--- START ---
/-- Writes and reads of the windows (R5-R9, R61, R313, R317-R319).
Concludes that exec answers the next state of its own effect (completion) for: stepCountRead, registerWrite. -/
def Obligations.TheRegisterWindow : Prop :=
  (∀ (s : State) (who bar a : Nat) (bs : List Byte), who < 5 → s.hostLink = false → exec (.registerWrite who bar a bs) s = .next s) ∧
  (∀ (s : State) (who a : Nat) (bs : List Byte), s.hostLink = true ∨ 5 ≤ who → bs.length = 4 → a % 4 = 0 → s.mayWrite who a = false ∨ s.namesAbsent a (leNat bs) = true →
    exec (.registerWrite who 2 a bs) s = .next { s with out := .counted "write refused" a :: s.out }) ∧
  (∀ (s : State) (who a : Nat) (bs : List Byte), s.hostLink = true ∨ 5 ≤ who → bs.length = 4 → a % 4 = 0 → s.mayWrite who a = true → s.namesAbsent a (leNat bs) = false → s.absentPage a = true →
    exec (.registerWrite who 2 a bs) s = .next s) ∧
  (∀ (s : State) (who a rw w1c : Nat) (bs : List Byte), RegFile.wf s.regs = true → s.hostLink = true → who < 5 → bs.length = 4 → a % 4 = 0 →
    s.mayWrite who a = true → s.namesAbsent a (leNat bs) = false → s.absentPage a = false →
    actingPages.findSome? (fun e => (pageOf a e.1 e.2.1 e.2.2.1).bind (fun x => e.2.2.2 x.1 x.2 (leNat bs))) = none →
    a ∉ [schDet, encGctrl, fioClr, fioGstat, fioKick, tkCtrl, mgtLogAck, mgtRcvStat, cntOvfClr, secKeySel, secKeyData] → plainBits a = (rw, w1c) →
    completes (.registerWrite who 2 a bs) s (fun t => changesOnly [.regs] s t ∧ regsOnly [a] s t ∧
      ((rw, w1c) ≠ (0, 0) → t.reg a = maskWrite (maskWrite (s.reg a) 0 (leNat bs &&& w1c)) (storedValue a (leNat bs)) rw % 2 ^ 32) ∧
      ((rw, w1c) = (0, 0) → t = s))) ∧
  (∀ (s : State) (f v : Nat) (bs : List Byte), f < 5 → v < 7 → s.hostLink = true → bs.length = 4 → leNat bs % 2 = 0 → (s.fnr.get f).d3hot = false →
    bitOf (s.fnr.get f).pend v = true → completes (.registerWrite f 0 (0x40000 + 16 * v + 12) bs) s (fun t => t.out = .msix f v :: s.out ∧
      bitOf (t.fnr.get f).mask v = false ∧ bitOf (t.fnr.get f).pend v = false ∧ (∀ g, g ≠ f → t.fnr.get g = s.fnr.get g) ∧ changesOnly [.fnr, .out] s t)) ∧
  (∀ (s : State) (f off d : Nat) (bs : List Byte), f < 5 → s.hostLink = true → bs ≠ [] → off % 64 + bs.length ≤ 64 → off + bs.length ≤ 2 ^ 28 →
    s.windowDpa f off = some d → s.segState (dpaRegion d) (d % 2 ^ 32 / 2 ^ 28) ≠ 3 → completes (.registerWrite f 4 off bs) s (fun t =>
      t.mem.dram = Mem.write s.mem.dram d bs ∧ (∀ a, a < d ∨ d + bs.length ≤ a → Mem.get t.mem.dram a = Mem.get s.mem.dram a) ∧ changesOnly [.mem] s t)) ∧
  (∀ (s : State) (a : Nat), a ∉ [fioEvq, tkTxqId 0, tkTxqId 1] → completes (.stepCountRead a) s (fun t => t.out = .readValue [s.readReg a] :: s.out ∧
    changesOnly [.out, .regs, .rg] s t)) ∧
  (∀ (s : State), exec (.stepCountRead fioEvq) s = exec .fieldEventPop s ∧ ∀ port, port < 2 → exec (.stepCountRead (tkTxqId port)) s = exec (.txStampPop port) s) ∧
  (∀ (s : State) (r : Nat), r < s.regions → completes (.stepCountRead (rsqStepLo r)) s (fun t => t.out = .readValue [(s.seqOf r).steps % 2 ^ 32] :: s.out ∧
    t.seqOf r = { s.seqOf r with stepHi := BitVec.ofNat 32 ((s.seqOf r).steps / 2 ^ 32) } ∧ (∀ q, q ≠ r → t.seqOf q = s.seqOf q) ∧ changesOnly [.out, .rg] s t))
--- END ---
--- START ---
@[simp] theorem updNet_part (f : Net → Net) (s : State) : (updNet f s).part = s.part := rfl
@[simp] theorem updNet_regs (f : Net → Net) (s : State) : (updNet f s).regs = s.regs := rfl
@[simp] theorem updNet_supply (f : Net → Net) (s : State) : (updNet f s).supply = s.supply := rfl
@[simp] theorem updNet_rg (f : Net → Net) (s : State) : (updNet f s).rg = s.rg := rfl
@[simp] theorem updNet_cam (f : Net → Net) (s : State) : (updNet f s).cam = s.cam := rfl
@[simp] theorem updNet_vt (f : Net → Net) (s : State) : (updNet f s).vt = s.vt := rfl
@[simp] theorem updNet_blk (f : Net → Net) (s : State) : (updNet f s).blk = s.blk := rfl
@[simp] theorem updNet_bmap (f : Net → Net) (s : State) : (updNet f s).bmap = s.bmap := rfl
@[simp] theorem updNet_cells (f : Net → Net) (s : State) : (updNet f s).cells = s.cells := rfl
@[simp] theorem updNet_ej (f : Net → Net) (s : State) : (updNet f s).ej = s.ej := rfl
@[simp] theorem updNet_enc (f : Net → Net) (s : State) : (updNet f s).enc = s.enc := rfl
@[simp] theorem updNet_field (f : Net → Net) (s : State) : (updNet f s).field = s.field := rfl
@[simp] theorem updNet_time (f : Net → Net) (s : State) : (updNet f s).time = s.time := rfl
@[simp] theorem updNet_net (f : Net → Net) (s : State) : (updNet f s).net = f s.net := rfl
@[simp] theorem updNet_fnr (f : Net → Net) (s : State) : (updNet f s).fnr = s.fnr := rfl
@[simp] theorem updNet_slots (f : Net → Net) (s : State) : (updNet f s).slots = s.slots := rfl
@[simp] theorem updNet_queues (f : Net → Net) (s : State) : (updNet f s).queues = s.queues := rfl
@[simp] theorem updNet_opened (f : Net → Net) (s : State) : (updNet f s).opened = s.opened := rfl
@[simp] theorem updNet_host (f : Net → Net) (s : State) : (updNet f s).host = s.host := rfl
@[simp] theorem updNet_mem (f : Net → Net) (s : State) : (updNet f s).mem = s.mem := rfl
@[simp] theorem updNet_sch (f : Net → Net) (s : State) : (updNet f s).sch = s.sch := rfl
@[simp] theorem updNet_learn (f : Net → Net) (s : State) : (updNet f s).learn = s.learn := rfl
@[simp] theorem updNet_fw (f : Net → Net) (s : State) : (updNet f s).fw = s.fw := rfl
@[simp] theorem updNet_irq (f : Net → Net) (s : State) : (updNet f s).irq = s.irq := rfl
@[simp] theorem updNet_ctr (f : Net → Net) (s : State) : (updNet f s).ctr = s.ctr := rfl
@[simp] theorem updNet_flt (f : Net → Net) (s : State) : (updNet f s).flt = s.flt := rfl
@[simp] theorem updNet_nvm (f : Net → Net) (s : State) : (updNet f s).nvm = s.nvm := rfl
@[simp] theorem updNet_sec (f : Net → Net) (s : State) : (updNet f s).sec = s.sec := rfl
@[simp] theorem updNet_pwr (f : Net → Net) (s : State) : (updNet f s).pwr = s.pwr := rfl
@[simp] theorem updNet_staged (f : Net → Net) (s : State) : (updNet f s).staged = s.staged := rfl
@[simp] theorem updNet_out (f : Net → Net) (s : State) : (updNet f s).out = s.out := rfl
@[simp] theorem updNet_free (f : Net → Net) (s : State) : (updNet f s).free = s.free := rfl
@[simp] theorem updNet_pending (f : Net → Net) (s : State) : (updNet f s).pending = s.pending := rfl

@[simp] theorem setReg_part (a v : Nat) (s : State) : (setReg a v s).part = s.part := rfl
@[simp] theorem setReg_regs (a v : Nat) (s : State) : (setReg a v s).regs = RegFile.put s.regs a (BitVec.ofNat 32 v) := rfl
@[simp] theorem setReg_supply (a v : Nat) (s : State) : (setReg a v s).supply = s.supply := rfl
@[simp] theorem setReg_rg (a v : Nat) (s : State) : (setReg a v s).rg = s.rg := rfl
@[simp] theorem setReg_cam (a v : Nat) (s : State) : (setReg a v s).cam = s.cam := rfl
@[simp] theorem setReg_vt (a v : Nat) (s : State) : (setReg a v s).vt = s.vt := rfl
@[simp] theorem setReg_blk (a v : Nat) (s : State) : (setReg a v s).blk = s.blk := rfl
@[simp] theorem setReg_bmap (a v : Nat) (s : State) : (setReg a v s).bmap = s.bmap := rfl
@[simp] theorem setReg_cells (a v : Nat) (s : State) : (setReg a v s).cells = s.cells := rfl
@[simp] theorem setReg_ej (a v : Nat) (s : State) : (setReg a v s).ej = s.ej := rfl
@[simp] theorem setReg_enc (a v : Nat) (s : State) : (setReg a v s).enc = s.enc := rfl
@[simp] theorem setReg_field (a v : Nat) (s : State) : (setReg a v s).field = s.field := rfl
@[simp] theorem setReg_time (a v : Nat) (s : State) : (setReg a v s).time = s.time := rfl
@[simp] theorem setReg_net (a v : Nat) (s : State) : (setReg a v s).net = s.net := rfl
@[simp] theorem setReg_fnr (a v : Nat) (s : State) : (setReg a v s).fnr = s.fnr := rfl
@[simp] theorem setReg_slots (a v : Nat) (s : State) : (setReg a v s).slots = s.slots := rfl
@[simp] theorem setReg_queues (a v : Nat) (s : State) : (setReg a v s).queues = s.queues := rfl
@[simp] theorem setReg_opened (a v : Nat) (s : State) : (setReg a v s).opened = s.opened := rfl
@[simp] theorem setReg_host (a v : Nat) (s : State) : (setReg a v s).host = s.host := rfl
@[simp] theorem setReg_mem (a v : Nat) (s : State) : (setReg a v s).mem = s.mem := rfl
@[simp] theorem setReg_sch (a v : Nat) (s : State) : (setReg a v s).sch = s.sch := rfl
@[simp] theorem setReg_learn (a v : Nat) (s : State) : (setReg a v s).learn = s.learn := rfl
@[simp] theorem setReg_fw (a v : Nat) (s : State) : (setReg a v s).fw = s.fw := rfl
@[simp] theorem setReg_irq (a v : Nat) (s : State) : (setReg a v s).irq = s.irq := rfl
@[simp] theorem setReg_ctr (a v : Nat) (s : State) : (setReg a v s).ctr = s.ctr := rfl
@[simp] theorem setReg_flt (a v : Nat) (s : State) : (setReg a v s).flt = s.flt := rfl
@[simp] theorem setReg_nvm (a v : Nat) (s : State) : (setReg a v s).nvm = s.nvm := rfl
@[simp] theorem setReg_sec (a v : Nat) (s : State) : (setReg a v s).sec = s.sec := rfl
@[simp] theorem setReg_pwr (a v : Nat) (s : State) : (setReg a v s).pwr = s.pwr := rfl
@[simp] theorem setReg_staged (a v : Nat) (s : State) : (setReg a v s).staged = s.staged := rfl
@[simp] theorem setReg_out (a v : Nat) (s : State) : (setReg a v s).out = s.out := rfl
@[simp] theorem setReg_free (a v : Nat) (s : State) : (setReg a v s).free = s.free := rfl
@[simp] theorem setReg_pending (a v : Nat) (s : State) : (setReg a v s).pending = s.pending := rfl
--- END ---
*PROBLEM TO SOLVE:* Once you find the line with "(∀ (s : State), exec" in the entries above, output it and each line after it up to and including the line with "[.out, .rg] s t))", and nothing else.

*WRITTEN RESPONSE:*
  (∀ (s : State), exec (.stepCountRead fioEvq) s = exec .fieldEventPop s ∧ ∀ port, port < 2 → exec (.stepCountRead (tkTxqId port)) s = exec (.txStampPop port) s) ∧
  (∀ (s : State) (r : Nat), r < s.regions → completes (.stepCountRead (rsqStepLo r)) s (fun t => t.out = .readValue [(s.seqOf r).steps % 2 ^ 32] :: s.out ∧
    t.seqOf r = { s.seqOf r with stepHi := BitVec.ofNat 32 ((s.seqOf r).steps / 2 ^ 32) } ∧ (∀ q, q ≠ r → t.seqOf q = s.seqOf q) ∧ changesOnly [.out, .rg] s t))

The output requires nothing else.